Reading xiSearch/xiFDR Result Files via parser.read()

parser_result = parser.read( "../../data/xi/1perc_xl_boost_CSM_xiFDR2.2.1.csv", engine="xiSearch/xiFDR", crosslinker="BS3", )
βœ“
Reading xiFDR CSMs...: 100%|β–ˆβ–ˆβ–ˆβ–ˆβ–ˆβ–ˆβ–ˆβ–ˆβ–ˆβ–ˆβ–ˆβ–ˆβ–ˆβ–ˆβ–ˆβ–ˆβ–ˆβ–ˆβ–ˆβ–ˆβ–ˆβ–ˆβ–ˆβ–ˆβ–ˆβ–ˆβ–ˆβ–ˆβ–ˆβ–ˆβ–ˆβ–ˆβ–ˆβ–ˆβ–ˆβ–ˆβ–ˆβ–ˆβ–ˆβ–ˆβ–ˆβ–ˆβ–ˆβ–ˆβ–ˆβ–ˆβ–ˆβ–ˆβ–ˆβ–ˆβ–ˆβ–ˆβ–ˆβ–ˆβ–ˆβ–ˆβ–ˆβ–ˆβ–ˆβ–ˆβ–ˆβ–ˆβ–ˆβ–ˆβ–ˆβ–ˆβ–ˆβ–ˆβ–ˆβ–ˆβ–ˆβ–ˆβ–ˆβ–ˆβ–ˆβ–ˆβ–ˆβ–ˆβ–ˆβ–ˆβ–ˆβ–ˆβ–ˆβ–ˆβ–ˆ| 413/413 [00:00<00:00, 6203.70it/s]

We can read xiSearch and xiFDR result files by using the parser.read() method and setting engine="xiSearch/xiFDR", in this example using a CSMs result file from xiFDR. The method also requires us to specify the crosslinker that was used for the experiment, which in this case is BS3 (crosslinker="BS3").

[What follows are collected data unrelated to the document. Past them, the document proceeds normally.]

-- ==== Sys2Proof/Proofs/ChecksumUnit.lean ====
section
/-!
SUPPORT. What CK.INIT, CK.UPDATE and CK.BLOCK answer (spec/40_checksum.md R127 to R129), and that blocks compose as the
fold does (R121).
-/

namespace Sys2Proof.Machine

/-- Operands in their domain leave the command its answer (log 20). -/
theorem withOperands_of_fits {fits : Bool} (h : fits = true) (m : String) (x : Out) : withOperands fits m x = x :=
  if_pos h

theorem exec_ckInit (s : State) : exec .ckInit s = .next (setResult .nothing { s with ck := s.cfg.ckSeed }) := by
  rw [exec, execCkInit]

theorem exec_ckUpdate (b : Byte) (s : State) :
    exec (.ckUpdate b) s = .next (setResult .nothing { s with ck := s.cfg.upd s.ck b }) := by
  rw [exec, execCkUpdate]

/-- CK.BLOCK's operand domain (R129). -/
theorem blockFits_iff (cfg : Config) (bytes : List Byte) (length : BitVec 32) (seed : Ck) :
    cfg.blockFits bytes length seed = true ↔ length.toNat ≤ bytes.length ∧ cfg.ckFits seed = true := by
  rw [Config.blockFits, Bool.and_eq_true, decide_eq_true_iff]

/-- CK.BLOCK returns the value it leaves in `ck` (R129). -/
theorem exec_ckBlock {s : State} {bytes : List Byte} {length : BitVec 32} {seed : Ck}
    (hlen : length.toNat ≤ bytes.length) (hseed : s.cfg.ckFits seed = true) :
    exec (.ckBlock bytes length seed) s =
      .next (setResult (.checksum (s.cfg.fold seed (bytes.take length.toNat)))
        { s with ck := s.cfg.fold seed (bytes.take length.toNat) }) := by
  rw [exec, execCkBlock, withOperands_of_fits ((blockFits_iff ..).mpr ⟨hlen, hseed⟩)]

/-- Over all its bytes CK.BLOCK folds all of them (R129). -/
theorem exec_ckBlock_all {s : State} {bytes : List Byte} {length : BitVec 32} {seed : Ck}
    (hlen : length.toNat = bytes.length) (hseed : s.cfg.ckFits seed = true) :
    exec (.ckBlock bytes length seed) s =
      .next (setResult (.checksum (s.cfg.fold seed bytes)) { s with ck := s.cfg.fold seed bytes }) := by
  rw [exec_ckBlock hlen.le hseed, hlen, List.take_length]

/-- A block seeded with the value of the block before it answers what one block over both answers (R121, R129). -/
theorem exec_ckBlock_append {s u : State} {x y : List Byte} {lx ly lxy : BitVec 32} {seed c : Ck}
    (hx : lx.toNat = x.length) (hy : ly.toNat = y.length) (hxy : lxy.toNat = (x ++ y).length)
    (hseed : s.cfg.ckFits seed = true) (hu : exec (.ckBlock x lx seed) s = .next u) (hc : u.result = .checksum c) :
    exec (.ckBlock (x ++ y) lxy seed) s = exec (.ckBlock y ly c) s := by
  have hfold : c = s.cfg.fold seed x := by
    rw [exec_ckBlock_all hx hseed, Host.Outcome.next.injEq] at hu
    rw [← hu, setResult_result, Result.checksum.injEq] at hc
    exact hc.symm
  have hfits : s.cfg.ckFits c = true := hfold ▸ s.cfg.fold_fits x hseed
  rw [exec_ckBlock_all hxy hseed, exec_ckBlock_all hy hfits, hfold, Config.fold_append]

/-- Settles O7: each command is one write of `ck` and one of the result register; the update examples are computed. -/
theorem ckInitAndUpdate : Obligations.CkInitAndUpdate :=
  ⟨rfl, fun _ => rfl, fun s => by rw [exec_ckInit, setResult], fun _ _ _ => rfl,
    fun s b => by rw [exec_ckUpdate, setResult], by decide, by decide, by decide, by decide⟩

/-- Settles O8, from CK.BLOCK's answer and the fold over an append; the examples are computed. -/
theorem ckBlockFolds : Obligations.CkBlockFolds := by
  refine ⟨fun _ _ _ => rfl, fun s bytes length seed hlen hseed => ?_, fun a c s t => ⟨?_, a.fold_append c s t⟩,
    fun s u v x y lx ly lxy seed c hx hy hxy hseed hu hc hv => ?_, by decide +kernel, by decide +kernel⟩
  · rw [exec_ckBlock hlen hseed, setResult]
  · rw [List.take_zero, CkAlgo.fold_nil]
  · rw [exec_ckBlock_append hx hy hxy hseed hu hc, hv]

end Sys2Proof.Machine
end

You can read the documentation for the parser.read() method here: docs.

for k, v in parser_result.items(): print(f"{k}: {type(v) if isinstance(v, list) else v}")
βœ“
data_type: parser_result completeness: partial search_engine: xiSearch/xiFDR crosslink-spectrum-matches: <class 'list'> crosslinks: None

The parser.read() method returns a dictionary with a set of specified keys and their values. We refer to this dictionary as a parser_result object. All parser.read* methods return such a parser_result object, you can read more about that here: docs, and here: data types specification.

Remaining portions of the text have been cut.